Si l’on résumait le livre de façon abrupte, on dirait qu’il trace ‘en direct’ les péripéties d’une transplantation cardiaque. Mais le roman dépasse infiniment le plan technico-médical car l’auteur - comme dans son ouvrage ‘Naissance d’un pont’ - choisit de traiter le sujet de manière polyphonique : elle intériorise le point de vue de chaque « acteur » si bien que la transplantation devient migration. Douleur, refus, révolte, violence… Nous vivons ces émotions, nous sommes emportés par le rythme haletant de l’histoire où l’unité d’action se démultiplie alors que l’unité de temps s’impose, inexorable.

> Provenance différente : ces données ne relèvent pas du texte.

/-- A store of a doubleword by the I/O die at its home under a root (R245); false where it cannot be made. -/
def State.rootWrite8 (s : State) (root : Nat) (asid : BitVec 16) (va v : Word) : Bool × State :=
  match s.engineXlate root asid va 1 false with
  | (.ok attr phys, s) =>
    if attr = 3 then (false, s)
    else if s.lineBad phys then (false, s.foundBad phys)
    else (true, s.storeHome none phys v.toNat (2 ^ 64 - 1) 8)
  | (_, s) => (false, s)

/-- A store of a doubleword by the I/O die in a context. -/
def State.ctxWrite8 (s : State) (slot : Nat) (va v : Word) : Bool × State := s.rootWrite8 (s.ctxRoot slot) (s.ctxAsid slot) va v

/-- An access of the I/O die meets a page that is Migrating or Compressed, and stalls until the new entry is written (R374). -/
def State.rootStalls (s : State) (root : Nat) (asid : BitVec 16) (va : Word) (kind : Nat) : Bool :=
  match s.engineXlate root asid va kind false with
  | (.stall, _) => true
  | _ => false

/-- A stalled access of the I/O die wakes the migration engine of a compressed page (R374). -/
def State.rootWake (s : State) (root : Nat) (asid : BitVec 16) (va : Word) (kind : Nat) : State :=
  match s.engineXlate root asid va kind false with
  | (.stall, s) => s
  | _ => s

/-- The same of an access in a context. -/
def State.ctxStalls (s : State) (slot : Nat) (va : Word) (kind : Nat) : Bool := s.rootStalls (s.ctxRoot slot) (s.ctxAsid slot) va kind
def State.ctxWake (s : State) (slot : Nat) (va : Word) (kind : Nat) : State := s.rootWake (s.ctxRoot slot) (s.ctxAsid slot) va kind

/-- Clusters of a die that the context has (R364). -/
def State.ctxClusters (s : State) (slot d : Nat) : List Nat := (span (16 * d) (16 * d + 16)).filter (fun c => s.ctxHasCluster slot c)

/-- A cluster could hold one gang of the record when idle: C of its cores have scratchpad enough powered (R135, R327). -/
def State.couldHold (s : State) (image : BitVec 1024) (cl : Nat) : Bool :=
  bits image 136 8 ≤ ((span (32 * cl) (32 * cl + 32)).filter (fun c =>
    bits image 128 8 * bits image 288 32 ≤ 16384 * lanesOf (s.coreRec c).maxlane)).length

/-- The first check of R323 that the record fails, reasons 1 to 4. -/
def State.rejects (s : State) (slot : Nat) (image : BitVec 1024) : Option Nat :=
  let argOk (i : Nat) : Bool := (s.ctxWrite8 slot (image.extractLsb' 64 64 + BitVec.ofNat 64 (8 * i)) 0).1
  if !recordOk image then some 1
  else if !detOk image || (image.getLsbD 275 && !(argOk 0 && argOk 1)) then some 2
  else if image.extractLsb' 448 64 ≠ (s.ctxRec slot).extractLsb' 384 64 then some 3
  else if (maskDies image).any (fun d => ((s.ctxClusters slot d).filter (s.couldHold image)).length < bits image 144 8) then some 4
  else none

/-- A host launch's token is written to its record. On a page that moves it is owed until the new entry stands, and LAUNCH_COMPLETION of
the record that stands for it writes it (R374). -/
def State.hostToken (s : State) (slot : Nat) (addr v : Word) : State :=
  if s.ctxStalls slot addr 1 then
    let l : Launch := ⟨s.nextLaunch, slot, 0, .host slot addr, true, [], 0, [], [], [], [], [], some (v, s.ctxRoot slot, s.ctxAsid slot)⟩
    let s := s.ctxWake slot addr 1
    { s with launches := s.launches ++ [l], nextLaunch := s.nextLaunch + 1 }
  else (s.ctxWrite8 slot addr v).2

/-- A launch's completion token is written (R323, R335). -/
def State.giveToken (s : State) (dest : TokenDest) (v : Word) : State :=
  match dest with
  | .reg uid token => s.writeToken uid token v none
  | .host slot addr => s.hostToken slot addr v
  | .nowhere => s

/-- The gangs of a launch before placement, die by die (R21). -/
def freshGangs (image : BitVec 1024) : List Gang :=
  let g := bits image 144 8
  (((maskDies image).zipIdx).map (fun (d, i) =>
    (List.range g).map (fun k => (⟨(bits image 528 16 * bits image 152 8 + i) * g + k, d, none, none, false, false, 0, []⟩ : Gang)))).flatten

/-- The urns of the named dies accept a record (R323, R325): a rejected one gets its token at once; a deterministic one
has P and L written first (R176); a launch with dependence cells is held until R329 releases it. -/
def State.urnAccept (s : State) (slot : Nat) (image : BitVec 1024) (dest : TokenDest) : State :=
  match s.rejects slot image with
  | some r => s.giveToken dest (errorToken r)
  | none =>
    let arg := image.extractLsb' 64 64
    let s := if image.getLsbD 275 then
        ((s.ctxWrite8 slot arg (BitVec.ofNat 64 (bits image 192 32))).2.ctxWrite8 slot (arg + 8) (BitVec.ofNat 64 (bits image 224 32))).2
      else s
    let id := s.nextLaunch
    let free := bits image 576 64 = 0 && bits image 704 64 = 0
    let l : Launch := ⟨id, slot, image, dest, free, freshGangs image, 0, [], [], [], [], [], none⟩
    let s := { s with launches := s.launches ++ [l], nextLaunch := id + 1 }
    (maskDies image).foldl (fun s d =>
      (s.onDie d (fun x => { x with urn := x.urn ++ [id] })).blackBox d 0x07 (s.asidOfSlot slot) l.tag) s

Session de surf au large du Havre, un dimanche d’hiver, au petit matin. Simon et deux amis, à peine 20 ans chacun, se livrent à leur passion, « cette putain de passion pour le surf ! » dira son père. Au retour, frigorifiés, ils règlent le chauffage du van au maximum et s’endorment. Simon, le seul à n’avoir pas de ceinture de sécurité, mourra après son transfèrement à l’hôpital.

Grâce à l’écriture étonnante de Maylis de Kerangal, nous avons soudain le don d’ubiquité. Nous voici dans le service de réa à l’hôpital du Havre avec le médecin de garde Révol et l’infirmier coordinateur Thomas Rémige (passionné d’opéra et de chardonnerets) ; avec Marianne et Sean qui apprennent que leur fils est en état de coma irréversible ; à La Pitié-Salpétrière où l’on attend un cœur compatible ; à l’hôpital du Havre où les parents trouvent Simon comme ‘vivant’ : rose, tiède, le cœur battant artificiellement ; avec Juliette, la petite amie de Simon, qui l’attend comme prévu ; dans le bureau de l’infirmier qui, avec respect, évoque pour les parents le multi-prélèvement possible, en s’efforçant à la clarté, à la douceur. « Pas les yeux, on ne prend pas les yeux, n’est-ce pas ? », supplie Marianne ; à nouveau à la Salpétrière où l’on prépare Claire, la future greffée.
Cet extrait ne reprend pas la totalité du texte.